Department of Computer Science, Johns Hopkins Bloomberg School of Public Health, Baltimore, Maryland.
Curr Protoc Bioinformatics. 2012 Sep;Chapter 15:15.3.1-15.3.15. doi: 10.1002/0471250953.bi1503s39.
Crossbow is a scalable, portable, and automatic cloud computing tool for identifying SNPs from high-coverage, short-read resequencing data. It is built on Apache Hadoop, an implementation of the MapReduce software framework. Hadoop allows Crossbow to distribute read alignment and SNP calling subtasks over a cluster of commodity computers. Two robust tools, Bowtie and SOAPsnp, implement the fundamental alignment and variant calling operations respectively, and have demonstrated capabilities within Crossbow of analyzing approximately one billion short reads per hour on a commodity Hadoop cluster with 320 cores. Through protocol examples, this unit will demonstrate the use of Crossbow for identifying variations in three different operating modes: on a Hadoop cluster, on a single computer, and on the Amazon Elastic MapReduce cloud computing service.

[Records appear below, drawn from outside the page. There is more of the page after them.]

/-- Send a packet towards its destination: HOPS counts the hop, a sixth hop is discarded and counted (R298). A LOST module sends nothing
(R41). `inb` is the receive buffer that a packet in transit occupies until it leaves. -/
def State.sendPacket (s : State) (p : Packet) (inb : Option (Nat × Packet) := none) : SendResult :=
  if p.hops.toNat ≥ 5 then .hopLimit (s.count (modCtr 0x0046 0))
  else if s.unreachable p.dst.toNat || s.time.worker = .lost then .noRoute s
  else match s.route p.src.toNat p.dst.toNat (inb.map fun b => s.logicalOf b.1) with
    | none => .noRoute s
    | some j =>
      let p := { p with hops := p.hops + 1#3 }
      .sent (s.putPacket ⟨s.physicalFor j p, p, inb, s.time.mono⟩)

/-- The state after sending, whatever became of the packet. -/
def SendResult.state (r : SendResult) : State :=
  match r with
  | .sent s => s
  | .noRoute s => s
  | .hopLimit s => s

end Sys2Proof.Machine
end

Crossbow是一款可扩展、便携且自动化的云计算工具,用于从高覆盖度、短读长重测序数据中识别单核苷酸多态性(SNP)。它基于Apache Hadoop构建,后者是MapReduce软件框架的一种实现。Hadoop使Crossbow能够在一组商用计算机上分布式执行读段比对和SNP检测子任务。两个强大的工具Bowtie和SOAPsnp分别实现基本的比对和变异检测操作,并且在一个拥有320个核心的商用Hadoop集群上,已证明它们在Crossbow中具备每小时分析约10亿条短读段的能力。通过协议示例,本单元将演示如何在三种不同操作模式下使用Crossbow识别变异:在Hadoop集群上、在单台计算机上以及在亚马逊弹性MapReduce云计算服务上。